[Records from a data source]
-- ==== Sys2Proof/Machine/Sequencer.lean ====
section
/-! DEFINITION. The Test Sequencer (chapter 2): holding and ending a test, segments and their end conditions, the
starting steps, and what it does on a point. -/

namespace Sys2Proof.Machine

/-! ### Ending a test (R38, R39, R40) -/

/-- Entry into ENDED (R39), with the start-failure cause for START_FAILED. -/
def enterEnded (why : EndReason) (cause : Option StartCause) (s : State) : State :=
  let p := s.latest
  let s := s.onTsq fun t =>
    { t with state := .ended, endReason := some why, startCause := cause, currentSegment := none
             segmentTime := 0, heldReason := none, heldAt := none, pendingEnd := none, startStep := none
             startTareCount := 0, resumeEntry := none }
  let s := evalTestEnd why (s.onDrl Drl.testEnd)
  raise .testEnd (storeMark .testEnd p (extTestEnd s))

/-- A failed start: STARTING straight to ENDED (R25). -/
def failStart (cause : StartCause) (s : State) : State := enterEnded .startFailed (some cause) s

/-- Entry into ENDING (R38): the drive is asked to stop, and if it stands IDLE the test is ENDED at once. -/
def enterEnding (why : EndReason) (s : State) : State :=
  let s := s.onTsq fun t =>
    { t with state := .ending, pendingEnd := some why, heldReason := none, heldAt := none, resumeEntry := none }
  let s := s.onDrl Drl.stop
  if s.drl.state = .idle then enterEnded why none s else s

/-- The Drive Loop reports IDLE after STOPPING (R57): a move completes its notice (R63); a test in ENDING is ENDED with
its pending end reason (R38). -/
def reportIdle (s : State) : State :=
  match s.drl.moveTarget with
  | some _ => addNotice .moveDone (s.onDrl fun d => { d with moveTarget := none })
  | none =>
    match s.tsq.state, s.tsq.pendingEnd with
    | .ending, some why => enterEnded why none s
    | _, _ => s

/-! ### Holding a test (R31, R35) -/

/-- Entry into HELD (R31): the reason, the held-at index for HOLD_POINT, the drive's hold except for LIMIT, and the
HELD source. -/
def enterHeld (why : HeldReason) (heldAt : Option Nat) (s : State) : State :=
  let s := s.onTsq fun t =>
    { t with state := .held, heldReason := some why, heldAt := heldAt, startStep := none, resumeEntry := none }
  raise .held (if why = .limit then s else s.onDrl Drl.hold)

/-- A hold cause holds a RUNNING test and changes nothing in any other state (R31). -/
def holdCause (why : HeldReason) (s : State) : State :=
  if s.tsq.state = .running then enterHeld why none s else s

/-- The slip action of the plan header (R35). -/
def slipAction (s : State) : State :=
  match s.header.slipAction, s.tsq.state with
  | .hold, .running => enterHeld .slip none s
  | .abort, .running => enterEnding .aborted s
  | .abort, .held => enterEnding .aborted s
  | _, _ => s

/-! ### Segments (R27 to R30) -/

/-- Index `i` is in a set of segment indices. -/
def inSet (x : BitVec 16) (i : Nat) : Bool := x.getLsbD i

/-- Index `i` joins a set of segment indices. -/
def joinSet (x : BitVec 16) (i : Nat) : BitVec 16 := x ||| BitVec.ofNat 16 (2 ^ i)

/-- The segment is entered on the current point (R27). -/
def enterSegment (i : Nat) (p : Point) (s : State) : State :=
  let s := s.onTsq fun t =>
    { t with state := .running, visited := joinSet t.visited i, currentSegment := some i, segmentTime := 0
             heldReason := none, heldAt := none, startStep := none, resumeEntry := none }
  let s := match s.segments[i]? with
    | some g => s.onDrl (Drl.transfer g.mode g.rate p)
    | none => s
  offerSegmentStart i p s

/-- The Test Sequencer is about to enter a segment: the hold-point set is consulted first (R16, R27). -/
def reachSegment (i : Nat) (p : Point) (s : State) : State :=
  if inSet s.tsq.holdPoints i then enterHeld .holdPoint (some i) s else enterSegment i p s

/-- `i` is the last segment of the program (R30). -/
def isLast (i : Nat) (s : State) : Bool := s.segments.length ≤ i + 1

/-- The threshold test of a condition that takes one (R5). -/
def atOrAbove (x : Int) : Option Int → Bool
  | some t => t ≤ x
  | none => false

/-- An end condition is met on a point, with the segment's running time in points and the evaluation phase and settled
flag as the point has left them (R5, R28, R29). -/
def conditionMet (c : EndCondition) (p : Point) (time : Nat) (phase : EvalPhase) (settled : Bool) : Bool :=
  match c.kind with
  | .forceAbove => atOrAbove p.force c.threshold
  | .stressAbove => atOrAbove p.stress c.threshold
  | .strainAbove => atOrAbove p.strain c.threshold
  | .travelAbove => atOrAbove p.travel c.threshold
  | .timeElapsed =>
    match c.threshold with
    | some t => 2 * t ≤ time
    | none => false
  | .yieldDetected => EvalPhase.yielding.ctorIdx ≤ phase.ctorIdx
  | .yieldEnded => EvalPhase.hardening.ctorIdx ≤ phase.ctorIdx
  | .maxPassed => EvalPhase.necking.ctorIdx ≤ phase.ctorIdx
  | .loadSettled => settled

/-- The segment in force ends with its first met condition, in list order (R29). -/
def segmentEnds (g : Segment) (p : Point) (s : State) : Bool :=
  g.conditions.any fun c => conditionMet c p s.tsq.segmentTime s.evu.phase s.fcu.settled

/-- The on-end action of segment `i` (R30). -/
def onEndAction (i : Nat) (a : OnEnd) (p : Point) (s : State) : State :=
  match a with
  | .next => if isLast i s then enterEnding .complete s else reachSegment (i + 1) p s
  | .hold => enterHeld .onEnd none s
  | .endTest => enterEnding .complete s

/-- A point that the sequencer takes in RUNNING adds 1 to the segment time before its end conditions are checked
(R28). The fracture point is taken in RUNNING and counts; a point on which a LIMIT hold or the slip action has already
taken the test out of RUNNING does not (DEDUCED, log 48). -/
def countSegmentTime (s : State) : State := s.onTsq fun t => { t with segmentTime := t.segmentTime + 1 }

/-- The end conditions on a RUNNING point that is neither the entry point nor the fracture point (R29). -/
def runningPoint (p : Point) (s : State) : State :=
  match s.tsq.currentSegment with
  | none => s
  | some i =>
    match s.segments[i]? with
    | none => s
    | some g => if segmentEnds g p s then onEndAction i g.onEnd p s else s

/-! ### The starting steps (R21 to R25) -/

/-- The tare offset becomes the latest calibrated force (R22, R77, R78). -/
def takeTare (s : State) : State :=
  s.onFcu fun f => { f with tareOffset := f.calForce, tareOutcome := .ok }

/-- The start step changes. -/
def setStartStep (x : StartStep) (s : State) : State := s.onTsq fun t => { t with startStep := some x }

/-- A ZERO of a head is asked for in the present start (R23, R117). -/
def askZero (h : Head) (s : State) : State :=
  (askCommand h .zero s).onExm fun m => { m with zeroAsked := some h }

/-- The start step becomes ZERO (R23): the first test head's ZERO is asked for, or the step is done at once. -/
def beginZero (s : State) : State :=
  if s.header.zeroAtStart ∧ s.exm.heads.front.testHead then askZero .front (setStartStep .zero s)
  else if s.header.zeroAtStart ∧ s.exm.heads.rear.testHead then askZero .rear (setStartStep .zero s)
  else setStartStep .entry s

/-- The start step TARE on a point that is not its first (R22). -/
def waitTare (s : State) : State :=
  if s.fcu.settled then beginZero (takeTare s)
  else if 20000 ≤ s.tsq.startTareCount + 1 then
    failStart .tareNotSettled (s.onFcu fun f => { f with tareOutcome := .notSettled })
  else s.onTsq fun t => { t with startTareCount := t.startTareCount + 1 }

/-- The first point after acceptance (R21, R22): the start step becomes TARE, and is done at once when no tare is asked
or the load is settled. -/
def beginTare (s : State) : State :=
  let s := s.onTsq fun t => { t with startStep := some .tare, startTareCount := 0 }
  if s.header.tareAtStart then
    if s.fcu.settled then beginZero (takeTare s) else s
  else beginZero s

/-- The outcome CONFIRMED of the ZERO the present start waits for (R23): the zeroed flag, then the next head's ZERO or
the step ENTRY. -/
def zeroConfirmed (h : Head) (s : State) : State :=
  let s := onHead h (fun e => { e with zeroed := true }) s
  if h = .front ∧ s.exm.heads.rear.testHead then askZero .rear s
  else setStartStep .entry (s.onExm fun m => { m with zeroAsked := none })

/-- The outcome of a ZERO reaches the Test Sequencer when the present start waits for it (R23, R25, R117). -/
def zeroOutcome (h : Head) (o : SlotOutcome) (s : State) : State :=
  if s.exm.zeroAsked = some h ∧ s.tsq.state = .starting then
    match o with
    | .confirmed => zeroConfirmed h s
    | .unconfirmed => failStart .zeroUnconfirmed s
    | .failed => failStart .zeroUnconfirmed s
  else s

/-- The entry point of a test (R24): heads, source, phase, TEST_START, and segment 0 is reached. -/
def testEntry (p : Point) (s : State) : State :=
  let s := extTestEntry s
  let s := evalEntry (0 < s.exm.heads.count (fun e => e.state = .measuring)) p s
  let s := storeMark .testStart p s
  reachSegment 0 p (s.onTsq fun t => { t with startStep := none })

/-- A point taken in STARTING. -/
def startingPoint (p : Point) (s : State) : State :=
  match s.tsq.startStep with
  | none => beginTare s
  | some .tare => waitTare s
  | some .zero => s
  | some .entry => testEntry p s

/-! ### A point (R29, R37, R34) -/

/-- A point taken in HELD: a taken Resume enters its segment on it (R34). -/
def heldPoint (p : Point) (s : State) : State :=
  match s.tsq.resumeEntry with
  | some i => enterSegment i p s
  | none => s

/-- A point taken in RUNNING: the segment time counts it (R28), then fracture ends the test (R37) or the end conditions
are checked (R29). -/
def runningTaken (fractured : Bool) (p : Point) (s : State) : State :=
  let s := countSegmentTime s
  if fractured then enterEnding .fracture s else runningPoint p s

/-- The Test Sequencer takes a point, after the Evaluation Unit and the Extensometer Manager. A fracture point ends a
RUNNING or HELD test FRACTURE (R37). -/
def sequencerPoint (fractured : Bool) (p : Point) (s : State) : State :=
  match s.tsq.state with
  | .starting => startingPoint p s
  | .running => runningTaken fractured p s
  | .held => if fractured then enterEnding .fracture s else heldPoint p s
  | .empty | .loading | .ready | .ending | .ended => s

end Sys2Proof.Machine
end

▶ Aim of the exercise
Scan the lines above, and whenever one holds the string "takes", copy it.

▶ Answer to this task
/-- The threshold test of a condition that takes one (R5). -/
/-- A point that the sequencer takes in RUNNING adds 1 to the segment time before its end conditions are checked
/-- The Test Sequencer takes a point, after the Evaluation Unit and the Extensometer Manager. A fracture point ends a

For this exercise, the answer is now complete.